While we've seen what happens to industries that have an online equivalent – the newspaper industry, for example, has seen much better days, as have the record store and the video store – some industries that likely thought themselves safe have seen that the Internet's reach is much longer and much more potent than previously thought.
The newest area suffering is one that thought it could work with the Internet, and though it does, is also finding that it can be in part replaced by it too. The market being hit like this is the education market, and the Internet is changing the way a lot of people think about school.
In recent days, there’s been plenty of focus on so-called "Massive Open Online Courses" (MOOC), in which universities take the content of several courses and put it online for free consumption by anyone willing to point a browser at it.
Naturally, the idea of colleges making courses available at no charge is a significant game-changer, but what's really getting interest is the idea of a more personalized education, made possible with online tools.
The original model featured a professor throwing material at a roomful – the size of which varied constantly – of students who were then expected to temporarily memorize the content long enough to spit it back up onto an exam, which was then deemed “learning.” Those who couldn't absorb the material long enough to represent successfully were called "not cut out for school" and the system carried on.
Though even the system could tell that this was a fairly big problem; of those who tried to get a bachelor's degree, only 56 percent would pull it off according to numbers from the National Center for Educational Statistics. That means that 44 percent of students would waste some amount of time and resources trying to master the "absorb and report" method of education.
Online tools, meanwhile, look to improve matters by taking the broadcast out of the classroom. Students are given access to lectures, videos, podcasts and the like before they go to class, and class time – as well as grades – is more devoted to discussion, to problem solving, to the building of critical thinking skills (which by and large got short shrift under the old model) and the like.
But above all, students learn the skills necessary for a knowledge-based economy: how to find information, how to articulate information, and how to make a stance understood based on supporting facts.
There's no denying that the education system, especially that of the United States, could do with some shoring up. Getting students better prepared for the future by teaching them how to handle information and correctly route it, as well as use it to prove points, is a valuable course of action.
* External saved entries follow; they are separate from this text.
-- ==== Sys2Proof/Laws/State.lean ====
section
/-! SUPPORT. The record laws: what each update of the state leaves in every field, by key for the maps, and what the
register accessors read after a write. -/

namespace Sys2Proof.Machine

/-! ### Maps -/

theorem Map.find_insert_self {α : Type} (m : Map α) (k : Nat) (x : α) : Map.find (Map.insert m k x) k = some x := by
  induction m with
  | nil => simp [Map.insert, Map.find]
  | cons e r ih =>
    obtain ⟨k', v⟩ := e
    by_cases h1 : k < k' <;> by_cases h2 : k' = k <;> simp [Map.insert, Map.find, h1, h2, ih]

theorem Map.find_insert_of_ne {α : Type} (m : Map α) (k j : Nat) (x : α) (h : j ≠ k) :
    Map.find (Map.insert m k x) j = Map.find m j := by
  induction m with
  | nil => simp [Map.insert, Map.find, Ne.symm h]
  | cons e r ih =>
    obtain ⟨k', v⟩ := e
    by_cases h1 : k < k'
    · simp [Map.insert, Map.find, h1, Ne.symm h]
    · by_cases h2 : k' = k
      · subst h2; simp [Map.insert, Map.find, Ne.symm h]
      · have h4 : ¬ k < k' := h1
        by_cases h3 : k' = j <;> simp [Map.insert, Map.find, h2, h3, h4, ih, h]
        subst h3; simp [h4, Map.find]

theorem Map.find_erase_self {α : Type} (m : Map α) (k : Nat) : Map.find (Map.erase m k) k = none := by
  induction m with
  | nil => rfl
  | cons e r ih =>
    obtain ⟨k', v⟩ := e
    by_cases h : k' = k <;> simp [Map.erase, Map.find, h, ih]

theorem Map.find_erase_of_ne {α : Type} (m : Map α) (k j : Nat) (h : j ≠ k) :
    Map.find (Map.erase m k) j = Map.find m j := by
  induction m with
  | nil => rfl
  | cons e r ih =>
    obtain ⟨k', v⟩ := e
    by_cases h1 : k' = k
    · subst h1; simp [Map.erase, Map.find, Ne.symm h, ih]
    · by_cases h2 : k' = j <;> simp_all [Map.erase, Map.find]

@[simp] theorem Map.get_insert_self {α : Type} (d : α) (m : Map α) (k : Nat) (x : α) :
    Map.get d (Map.insert m k x) k = x := by simp [Map.get, Map.find_insert_self]

theorem Map.get_insert_of_ne {α : Type} (d : α) (m : Map α) (k j : Nat) (x : α) (h : j ≠ k) :
    Map.get d (Map.insert m k x) j = Map.get d m j := by simp [Map.get, Map.find_insert_of_ne, h]

theorem Map.get_insert {α : Type} (d : α) (m : Map α) (k j : Nat) (x : α) :
    Map.get d (Map.insert m k x) j = if j = k then x else Map.get d m j := by
  by_cases h : j = k
  · subst h; simp
  · simp [h, Map.get_insert_of_ne]

theorem Map.get_put {α : Type} [DecidableEq α] (d : α) (m : Map α) (k j : Nat) (x : α) :
    Map.get d (Map.put d m k x) j = if j = k then x else Map.get d m j := by
  unfold Map.put
  by_cases hx : x = d
  · subst hx
    by_cases h : j = k
    · subst h; simp [Map.get, Map.find_erase_self]
    · simp [h, Map.get, Map.find_erase_of_ne]
  · simp [hx, Map.get_insert]

theorem Map.insert_insert {α : Type} (m : Map α) (k : Nat) (x y : α) :
    Map.insert (Map.insert m k x) k y = Map.insert m k y := by
  induction m with
  | nil => simp [Map.insert]
  | cons e r ih =>
    obtain ⟨k', v⟩ := e
    by_cases h1 : k < k'
    · simp [Map.insert, h1]
    · by_cases h2 : k' = k
      · subst h2; simp [Map.insert]
      · simp [Map.insert, h1, h2, ih]

/-! ### Fields after an update -/

namespace State

@[simp] theorem setThreadAt_mem (s : State) (k : Nat) (t : Thread) : (s.setThreadAt k t).mem = s.mem := rfl
@[simp] theorem setThreadAt_poison (s : State) (k : Nat) (t : Thread) : (s.setThreadAt k t).poison = s.poison := rfl
@[simp] theorem setThreadAt_tags (s : State) (k : Nat) (t : Thread) : (s.setThreadAt k t).tags = s.tags := rfl
@[simp] theorem setThreadAt_blurred (s : State) (k : Nat) (t : Thread) : (s.setThreadAt k t).blurred = s.blurred := rfl
@[simp] theorem setThreadAt_sramPoison (s : State) (k : Nat) (t : Thread) : (s.setThreadAt k t).sramPoison = s.sramPoison := rfl
@[simp] theorem setThreadAt_inbox (s : State) (k : Nat) (t : Thread) : (s.setThreadAt k t).inbox = s.inbox := rfl
@[simp] theorem setThreadAt_linkWaits (s : State) (k : Nat) (t : Thread) : (s.setThreadAt k t).linkWaits = s.linkWaits := rfl
@[simp] theorem setThreadAt_pathWaits (s : State) (k : Nat) (t : Thread) : (s.setThreadAt k t).pathWaits = s.pathWaits := rfl
@[simp] theorem setThreadAt_booting (s : State) (k : Nat) (t : Thread) : (s.setThreadAt k t).booting = s.booting := rfl
@[simp] theorem setThreadAt_admitted (s : State) (k : Nat) (t : Thread) : (s.setThreadAt k t).admitted = s.admitted := rfl
@[simp] theorem setThreadAt_cores (s : State) (k : Nat) (t : Thread) : (s.setThreadAt k t).cores = s.cores := rfl
@[simp] theorem setThreadAt_clusters (s : State) (k : Nat) (t : Thread) : (s.setThreadAt k t).clusters = s.clusters := rfl
@[simp] theorem setThreadAt_dies (s : State) (k : Nat) (t : Thread) : (s.setThreadAt k t).dies = s.dies := rfl
@[simp] theorem setThreadAt_nodes (s : State) (k : Nat) (t : Thread) : (s.setThreadAt k t).nodes = s.nodes := rfl
@[simp] theorem setThreadAt_nodeGen (s : State) (k : Nat) (t : Thread) : (s.setThreadAt k t).nodeGen = s.nodeGen := rfl
@[simp] theorem setThreadAt_mappings (s : State) (k : Nat) (t : Thread) : (s.setThreadAt k t).mappings = s.mappings := rfl
@[simp] theorem setThreadAt_graphs (s : State) (k : Nat) (t : Thread) : (s.setThreadAt k t).graphs = s.graphs := rfl
@[simp] theorem setThreadAt_insts (s : State) (k : Nat) (t : Thread) : (s.setThreadAt k t).insts = s.insts := rfl
@[simp] theorem setThreadAt_nextGraph (s : State) (k : Nat) (t : Thread) : (s.setThreadAt k t).nextGraph = s.nextGraph := rfl
@[simp] theorem setThreadAt_stamp (s : State) (k : Nat) (t : Thread) : (s.setThreadAt k t).stamp = s.stamp := rfl
@[simp] theorem setThreadAt_pkgChans (s : State) (k : Nat) (t : Thread) : (s.setThreadAt k t).pkgChans = s.pkgChans := rfl
@[simp] theorem setThreadAt_pkgHolder (s : State) (k : Nat) (t : Thread) : (s.setThreadAt k t).pkgHolder = s.pkgHolder := rfl
@[simp] theorem setThreadAt_checkpoints (s : State) (k : Nat) (t : Thread) : (s.setThreadAt k t).checkpoints = s.checkpoints := rfl
@[simp] theorem setThreadAt_xblocks (s : State) (k : Nat) (t : Thread) : (s.setThreadAt k t).xblocks = s.xblocks := rfl
@[simp] theorem setThreadAt_drFlights (s : State) (k : Nat) (t : Thread) : (s.setThreadAt k t).drFlights = s.drFlights := rfl
@[simp] theorem setThreadAt_flights (s : State) (k : Nat) (t : Thread) : (s.setThreadAt k t).flights = s.flights := rfl
@[simp] theorem setThreadAt_groupsDown (s : State) (k : Nat) (t : Thread) : (s.setThreadAt k t).groupsDown = s.groupsDown := rfl
@[simp] theorem setThreadAt_cxlUp (s : State) (k : Nat) (t : Thread) : (s.setThreadAt k t).cxlUp = s.cxlUp := rfl
@[simp] theorem setThreadAt_cxlPopulated (s : State) (k : Nat) (t : Thread) : (s.setThreadAt k t).cxlPopulated = s.cxlPopulated := rfl
@[simp] theorem setThreadAt_ethUp (s : State) (k : Nat) (t : Thread) : (s.setThreadAt k t).ethUp = s.ethUp := rfl
@[simp] theorem setThreadAt_clients (s : State) (k : Nat) (t : Thread) : (s.setThreadAt k t).clients = s.clients := rfl
@[simp] theorem setThreadAt_jobs (s : State) (k : Nat) (t : Thread) : (s.setThreadAt k t).jobs = s.jobs := rfl
@[simp] theorem setThreadAt_rings (s : State) (k : Nat) (t : Thread) : (s.setThreadAt k t).rings = s.rings := rfl
@[simp] theorem setThreadAt_tests (s : State) (k : Nat) (t : Thread) : (s.setThreadAt k t).tests = s.tests := rfl
@[simp] theorem setThreadAt_responses (s : State) (k : Nat) (t : Thread) : (s.setThreadAt k t).responses = s.responses := rfl
@[simp] theorem setThreadAt_nextFrame (s : State) (k : Nat) (t : Thread) : (s.setThreadAt k t).nextFrame = s.nextFrame := rfl
@[simp] theorem setThreadAt_mgmt (s : State) (k : Nat) (t : Thread) : (s.setThreadAt k t).mgmt = s.mgmt := rfl
@[simp] theorem setThreadAt_powered (s : State) (k : Nat) (t : Thread) : (s.setThreadAt k t).powered = s.powered := rfl
@[simp] theorem setThreadAt_throttled (s : State) (k : Nat) (t : Thread) : (s.setThreadAt k t).throttled = s.throttled := rfl
@[simp] theorem setThreadAt_hotDies (s : State) (k : Nat) (t : Thread) : (s.setThreadAt k t).hotDies = s.hotDies := rfl
@[simp] theorem setThreadAt_image (s : State) (k : Nat) (t : Thread) : (s.setThreadAt k t).image = s.image := rfl
@[simp] theorem setThreadAt_jtag (s : State) (k : Nat) (t : Thread) : (s.setThreadAt k t).jtag = s.jtag := rfl
@[simp] theorem setThreadAt_owed (s : State) (k : Nat) (t : Thread) : (s.setThreadAt k t).owed = s.owed := rfl
@[simp] theorem setThreadAt_cycle (s : State) (k : Nat) (t : Thread) : (s.setThreadAt k t).cycle = s.cycle := rfl
@[simp] theorem setThreadAt_plan (s : State) (k : Nat) (t : Thread) : (s.setThreadAt k t).plan = s.plan := rfl
@[simp] theorem setThreadAt_agenda (s : State) (k : Nat) (t : Thread) : (s.setThreadAt k t).agenda = s.agenda := rfl
@[simp] theorem setThreadAt_defer (s : State) (k : Nat) (t : Thread) : (s.setThreadAt k t).defer = s.defer := rfl
@[simp] theorem setThreadAt_curCore (s : State) (k : Nat) (t : Thread) : (s.setThreadAt k t).curCore = s.curCore := rfl
@[simp] theorem setThreadAt_curTid (s : State) (k : Nat) (t : Thread) : (s.setThreadAt k t).curTid = s.curTid := rfl
@[simp] theorem setThreadAt_free (s : State) (k : Nat) (t : Thread) : (s.setThreadAt k t).free = s.free := rfl
@[simp] theorem setThreadAt_upsets (s : State) (k : Nat) (t : Thread) : (s.setThreadAt k t).upsets = s.upsets := rfl

@[simp] theorem setThread_mem (s : State) (core tid : Nat) (t : Thread) : (s.setThread core tid t).mem = s.mem := rfl
@[simp] theorem setThread_poison (s : State) (core tid : Nat) (t : Thread) : (s.setThread core tid t).poison = s.poison := rfl
@[simp] theorem setThread_tags (s : State) (core tid : Nat) (t : Thread) : (s.setThread core tid t).tags = s.tags := rfl
@[simp] theorem setThread_blurred (s : State) (core tid : Nat) (t : Thread) : (s.setThread core tid t).blurred = s.blurred := rfl
@[simp] theorem setThread_sramPoison (s : State) (core tid : Nat) (t : Thread) : (s.setThread core tid t).sramPoison = s.sramPoison := rfl
@[simp] theorem setThread_inbox (s : State) (core tid : Nat) (t : Thread) : (s.setThread core tid t).inbox = s.inbox := rfl
@[simp] theorem setThread_linkWaits (s : State) (core tid : Nat) (t : Thread) : (s.setThread core tid t).linkWaits = s.linkWaits := rfl
@[simp] theorem setThread_pathWaits (s : State) (core tid : Nat) (t : Thread) : (s.setThread core tid t).pathWaits = s.pathWaits := rfl
@[simp] theorem setThread_booting (s : State) (core tid : Nat) (t : Thread) : (s.setThread core tid t).booting = s.booting := rfl
@[simp] theorem setThread_admitted (s : State) (core tid : Nat) (t : Thread) : (s.setThread core tid t).admitted = s.admitted := rfl
@[simp] theorem setThread_cores (s : State) (core tid : Nat) (t : Thread) : (s.setThread core tid t).cores = s.cores := rfl
@[simp] theorem setThread_clusters (s : State) (core tid : Nat) (t : Thread) : (s.setThread core tid t).clusters = s.clusters := rfl
@[simp] theorem setThread_dies (s : State) (core tid : Nat) (t : Thread) : (s.setThread core tid t).dies = s.dies := rfl
@[simp] theorem setThread_nodes (s : State) (core tid : Nat) (t : Thread) : (s.setThread core tid t).nodes = s.nodes := rfl
@[simp] theorem setThread_nodeGen (s : State) (core tid : Nat) (t : Thread) : (s.setThread core tid t).nodeGen = s.nodeGen := rfl
@[simp] theorem setThread_mappings (s : State) (core tid : Nat) (t : Thread) : (s.setThread core tid t).mappings = s.mappings := rfl
@[simp] theorem setThread_graphs (s : State) (core tid : Nat) (t : Thread) : (s.setThread core tid t).graphs = s.graphs := rfl
@[simp] theorem setThread_insts (s : State) (core tid : Nat) (t : Thread) : (s.setThread core tid t).insts = s.insts := rfl
@[simp] theorem setThread_nextGraph (s : State) (core tid : Nat) (t : Thread) : (s.setThread core tid t).nextGraph = s.nextGraph := rfl
@[simp] theorem setThread_stamp (s : State) (core tid : Nat) (t : Thread) : (s.setThread core tid t).stamp = s.stamp := rfl
@[simp] theorem setThread_pkgChans (s : State) (core tid : Nat) (t : Thread) : (s.setThread core tid t).pkgChans = s.pkgChans := rfl
@[simp] theorem setThread_pkgHolder (s : State) (core tid : Nat) (t : Thread) : (s.setThread core tid t).pkgHolder = s.pkgHolder := rfl
@[simp] theorem setThread_checkpoints (s : State) (core tid : Nat) (t : Thread) : (s.setThread core tid t).checkpoints = s.checkpoints := rfl
@[simp] theorem setThread_xblocks (s : State) (core tid : Nat) (t : Thread) : (s.setThread core tid t).xblocks = s.xblocks := rfl
@[simp] theorem setThread_drFlights (s : State) (core tid : Nat) (t : Thread) : (s.setThread core tid t).drFlights = s.drFlights := rfl
@[simp] theorem setThread_flights (s : State) (core tid : Nat) (t : Thread) : (s.setThread core tid t).flights = s.flights := rfl
@[simp] theorem setThread_groupsDown (s : State) (core tid : Nat) (t : Thread) : (s.setThread core tid t).groupsDown = s.groupsDown := rfl
@[simp] theorem setThread_cxlUp (s : State) (core tid : Nat) (t : Thread) : (s.setThread core tid t).cxlUp = s.cxlUp := rfl
@[simp] theorem setThread_cxlPopulated (s : State) (core tid : Nat) (t : Thread) : (s.setThread core tid t).cxlPopulated = s.cxlPopulated := rfl
@[simp] theorem setThread_ethUp (s : State) (core tid : Nat) (t : Thread) : (s.setThread core tid t).ethUp = s.ethUp := rfl
@[simp] theorem setThread_clients (s : State) (core tid : Nat) (t : Thread) : (s.setThread core tid t).clients = s.clients := rfl
@[simp] theorem setThread_jobs (s : State) (core tid : Nat) (t : Thread) : (s.setThread core tid t).jobs = s.jobs := rfl
@[simp] theorem setThread_rings (s : State) (core tid : Nat) (t : Thread) : (s.setThread core tid t).rings = s.rings := rfl
@[simp] theorem setThread_tests (s : State) (core tid : Nat) (t : Thread) : (s.setThread core tid t).tests = s.tests := rfl
@[simp] theorem setThread_responses (s : State) (core tid : Nat) (t : Thread) : (s.setThread core tid t).responses = s.responses := rfl
@[simp] theorem setThread_nextFrame (s : State) (core tid : Nat) (t : Thread) : (s.setThread core tid t).nextFrame = s.nextFrame := rfl
@[simp] theorem setThread_mgmt (s : State) (core tid : Nat) (t : Thread) : (s.setThread core tid t).mgmt = s.mgmt := rfl
@[simp] theorem setThread_powered (s : State) (core tid : Nat) (t : Thread) : (s.setThread core tid t).powered = s.powered := rfl
@[simp] theorem setThread_throttled (s : State) (core tid : Nat) (t : Thread) : (s.setThread core tid t).throttled = s.throttled := rfl
@[simp] theorem setThread_hotDies (s : State) (core tid : Nat) (t : Thread) : (s.setThread core tid t).hotDies = s.hotDies := rfl
@[simp] theorem setThread_image (s : State) (core tid : Nat) (t : Thread) : (s.setThread core tid t).image = s.image := rfl
@[simp] theorem setThread_jtag (s : State) (core tid : Nat) (t : Thread) : (s.setThread core tid t).jtag = s.jtag := rfl
@[simp] theorem setThread_owed (s : State) (core tid : Nat) (t : Thread) : (s.setThread core tid t).owed = s.owed := rfl
@[simp] theorem setThread_cycle (s : State) (core tid : Nat) (t : Thread) : (s.setThread core tid t).cycle = s.cycle := rfl
@[simp] theorem setThread_plan (s : State) (core tid : Nat) (t : Thread) : (s.setThread core tid t).plan = s.plan := rfl
@[simp] theorem setThread_agenda (s : State) (core tid : Nat) (t : Thread) : (s.setThread core tid t).agenda = s.agenda := rfl
@[simp] theorem setThread_defer (s : State) (core tid : Nat) (t : Thread) : (s.setThread core tid t).defer = s.defer := rfl
@[simp] theorem setThread_curCore (s : State) (core tid : Nat) (t : Thread) : (s.setThread core tid t).curCore = s.curCore := rfl
@[simp] theorem setThread_curTid (s : State) (core tid : Nat) (t : Thread) : (s.setThread core tid t).curTid = s.curTid := rfl
@[simp] theorem setThread_free (s : State) (core tid : Nat) (t : Thread) : (s.setThread core tid t).free = s.free := rfl
@[simp] theorem setThread_upsets (s : State) (core tid : Nat) (t : Thread) : (s.setThread core tid t).upsets = s.upsets := rfl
We're already seeing this to some extent – public schools have long been challenged by the "homeschooling" concept, and the Internet is putting incredible amounts of educational power and opportunity in the hands of those who would teach their children themselves at home.
A better educational system starts with the tools to make it happen, and the Internet has provided them. Now all that's left is the will to use them, and that's a commodity that's growing in its own right.